Over the years, there have been a number of significant advances in the treatment and management of cancer.

 

However, cancer has been, and continues to be, one of the most challenging diseases to solve. Despite decades of research dedicated to the search for cures, cancer is currently the world’s biggest killer, responsible for the deaths of around 10 million people globally, young and old, every year. For this reason, there is a need to explore new ideas and new concepts.

With 18 million new cases of cancer worldwide reported in 2020, and 10 million deaths, there is a need to explore new ideas and new concepts.

Cancer is caused by faults, called mutations, in the DNA of cancer cells that causes them to grow uncontrollably. These cancer cells have a frustrating capability to outsmart attack by our immune system, the first line of defence. In addition, response to chemotherapy and targeted therapy is frequently not long-lasting due to the development of resistance. To add further fuel to the fire, because of the large variety of different mutations, a treatment that works for one individual might not have the same result in another. Because of this complexity, scientists across the globe are searching for different approaches to target cancer in new ways.

One of the new approaches being applied by scientists is to precisely target a vulnerability of cancer cells. This includes important concepts such as synthetical and collateral lethality, whereby DNA mutations found in cancer cells render them highly sensitive to precision cancer treatments. A potential advantage of this approach is maximising the effects of the drug against cancer cells whilst sparing normal tissues. Challenges include identifying the right cancers, which often requires the development of new assays based on genomics or protein expression.

Having overseen the development of many new cancer drugs across a career in pharma and biotech spanning close to 30 years, Brian Schwartz was in search of a company pursuing science that no-one has applied. In 2022, he joined Step Pharma as its CMO. Brian and the team at Step Pharma are homing in their efforts on targeting an enzyme called cytidine triphosphate synthase (CTPS) 1.

 

But why is CTPS1 so important?

Dividing cancer cells require a continual supply of nucleotides to replicate their DNA. Pyrimidines, one of the essential classes of nucleotide, are supplied by the de novo pyrimidine synthesis pathway. Every step in this pathway is catalysed by a single enzyme, except the final step where two enzymes, CTPS1 and CTPS2, can catalyse the conversion of UTP to CTP.  Recent studies have shown that cancer cells are addicted to CTPS1 in order to keep dividing, whereas CTPS2 is sufficient for the proliferation of healthy cells. This is why the Step Pharma team believes that selectively targeting CTPS1 is so important.

“What gets me up in the morning is working for a company that is trailblazing a new journey to improve outcomes for those living with cancer.  Our concept selectively targets an Achilles’ heel of cancer cells which we hope will stop cancer in its tracks.”

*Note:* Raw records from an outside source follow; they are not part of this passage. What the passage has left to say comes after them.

-- ==== Sys2Proof/Machine/Transcendental.lean ====
section
/-! DEFINITION. The root and the transcendental functions of R120 and R121: their values to within 2⁻¹⁰⁰ of themselves,
which decides every rounding that the forms ask for (assumption 20). -/

namespace Sys2Proof.Machine

/-- The fixed point of this file: a number n stands for n × 2⁻²⁵⁶. -/
def fixP : Nat := 2 ^ 256

/-- floor(2²⁵⁶ × ln 2). -/
def ln2Fix : Nat := 0xB17217F7D1CF79ABC9E3B39803F2F6AF40F343267298B62D8A0D175B8BAAFA2B

/-- A rational in fixed point, rounded down. Every f32 is a multiple of 2⁻¹⁴⁹, so it is exact. -/
def toFix (q : Rat) : Int := (q * two 256).floor

/-- The sum of r^i / i! from i = n on, given the term at n; `fuel` terms. -/
def expTail (r : Nat) : (fuel n term : Nat) → Nat
  | 0, _, _ => 0
  | fuel + 1, n, term => term + expTail r fuel (n + 1) (term * r / fixP / (n + 1))

/-- e^r for r from 0 to 1, in fixed point. -/
def expFix (r : Nat) : Nat := expTail r 80 0 fixP

/-- The sum of t^(2i + 1) / (2i + 1) from i on, given t^(2i + 1); `fuel` terms. -/
def atanhTail (t2 : Nat) : (fuel i pow : Nat) → Nat
  | 0, _, _ => 0
  | fuel + 1, i, pow => pow / (2 * i + 1) + atanhTail t2 fuel (i + 1) (pow * t2 / fixP)

/-- ln m for m from 1 to 2, in fixed point. -/
def lnFix (m : Rat) : Nat :=
  let t := (toFix ((m - 1) / (m + 1))).toNat
  2 * atanhTail (t * t / fixP) 90 0 t

/-- e^x. Beyond 200 either way the value lies far outside the range of f32, and a power of two stands for it. -/
def expReal (x : Rat) : Rat :=
  if 200 < x then two 1000
  else if x < -200 then two (-1000)
  else
    let k := toFix x / (ln2Fix : Int)
    let r := (toFix x - k * ln2Fix).toNat
    (expFix r : Rat) * two (k - 256)

/-- 2^x. -/
def exp2Real (x : Rat) : Rat :=
  if 300 < x then two 1000
  else if x < -300 then two (-1000)
  else
    let k := x.floor
    let r := (toFix (x - k)).toNat * ln2Fix / fixP
    (expFix r : Rat) * two (k - 256)

/-- log2 x for x > 0. -/
def log2Real (x : Rat) : Rat :=
  let e := floorLog2 x
  (e : Rat) + (lnFix (x * two (-e)) : Rat) / (ln2Fix : Rat)

/-- tanh x for x > 0. -/
def tanhPos (x : Rat) : Rat :=
  if 60 < x then 1 - two (-150)
  else if x < two (-30) then x - x * x * x / 3
  else
    let e := expReal (2 * x)
    (e - 1) / (e + 1)

/-- The integer square root, bit by bit: the largest r built on `r` with bits below 2^n whose square is at most x. -/
def isqrtFrom (x : Nat) : (n r : Nat) → Nat
  | 0, r => r
  | n + 1, r => if (r + 2 ^ n) * (r + 2 ^ n) ≤ x then isqrtFrom x n (r + 2 ^ n) else isqrtFrom x n r

/-- √x for an f32 x > 0, and whether it is irrational. -/
def sqrtReal (x : Rat) : Rat × Bool :=
  let n := (x * two 400).floor.toNat
  let r := isqrtFrom n 270 0
  if r * r = n then ((r : Rat) * two (-200), false) else (((2 * r + 1 : Nat) : Rat) * two (-201), true)

/-- What a function of one f32 gives before rounding: a value, whether it is irrational, flags. -/
abbrev Fun1 := Val × Bool × Flagset

/-- R121: FSQRT. -/
def fsqrtV : Val → Fun1
  | .nan => (.nan, false, 0)
  | .zero n => (.zero n, false, 0)
  | .inf false => (.inf false, false, 0)
  | .inf true => (.nan, false, fNV)
  | .num q => if q < 0 then (.nan, false, fNV) else
      let r := sqrtReal q
      (.num r.1, r.2, 0)

/-- R121: FEXP. -/
def fexpV : Val → Fun1
  | .nan => (.nan, false, 0)
  | .zero _ => (.num 1, false, 0)
  | .inf false => (.inf false, false, 0)
  | .inf true => (.zero false, false, 0)
  | .num q => (.num (expReal q), true, 0)

/-- R121: FEXP2: exact at the integers. -/
def fexp2V : Val → Fun1
  | .nan => (.nan, false, 0)
  | .zero _ => (.num 1, false, 0)
  | .inf false => (.inf false, false, 0)
  | .inf true => (.zero false, false, 0)
  | .num q => if q.den = 1 && q < 1000 && -1000 < q then (.num (two q.num), false, 0)
      else (.num (exp2Real q), true, 0)

/-- R121: FLOG2: exact at the powers of two. -/
def flog2V : Val → Fun1
  | .nan => (.nan, false, 0)
  | .zero _ => (.inf true, false, fDZ)
  | .inf false => (.inf false, false, 0)
  | .inf true => (.nan, false, fNV)
  | .num q =>
    if q < 0 then (.nan, false, fNV)
    else if two (floorLog2 q) = q then (ofRat (floorLog2 q), false, 0)
    else (.num (log2Real q), true, 0)

/-- R121: FTANH. -/
def ftanhV : Val → Fun1
  | .nan => (.nan, false, 0)
  | .zero n => (.zero n, false, 0)
  | .inf n => (.num (if n then -1 else 1), false, 0)
  | .num q => (.num (if q < 0 then -tanhPos (-q) else tanhPos q), true, 0)

end Sys2Proof.Machine
end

Brian Schwartz, CMO, Step Pharma

 

Targeting the key pathways on which cancer cells depend has the potential to improve outcomes for those living with cancer. In addition, the development of highly selective drugs has the potential to decrease unwanted effects on normal cells. The net result is treatments that are more effective at killing cancer cells but with fewer unwanted side effects.

“Whilst the ultimate wish of those living with cancer is to be cured of their disease, freedom from treatment associated side effects is also very important. Through the development of highly selective drugs targeting key cancer pathways, we are aiming to improve both survival and quality of life.”

Brian Schwartz, CMO, Step Pharma

Bringing precision into cancer treatment with genomic testing

Philip Beer, Chief Scientific Officer at Step Pharma, who is also the Chair of the Genomics Working Group of the British In Vitro Diagnostics Association (BIVDA), provides his perspectives on the recently published report titled “Leveraging partnerships to realise the UK’s potential in genomics” which focuses on the UK genomics landscape and patient access to genomic testing. Philip details the reasons he got involved in BIVDA’s Genomics Working Group and the difference genomic testing can make in cancer treatment.

Genetic testing to identify DNA changes in cancer samples has the potential to match the right patient with the right drug at the right time, thus improving outcomes and making a significant difference to the lives of those living with cancer. The findings of this report highlight ways forward to improve access to genomic medicines for the benefits of patients.

 

Why are you involved with the British In Vitro Diagnostics Association and what is your role there?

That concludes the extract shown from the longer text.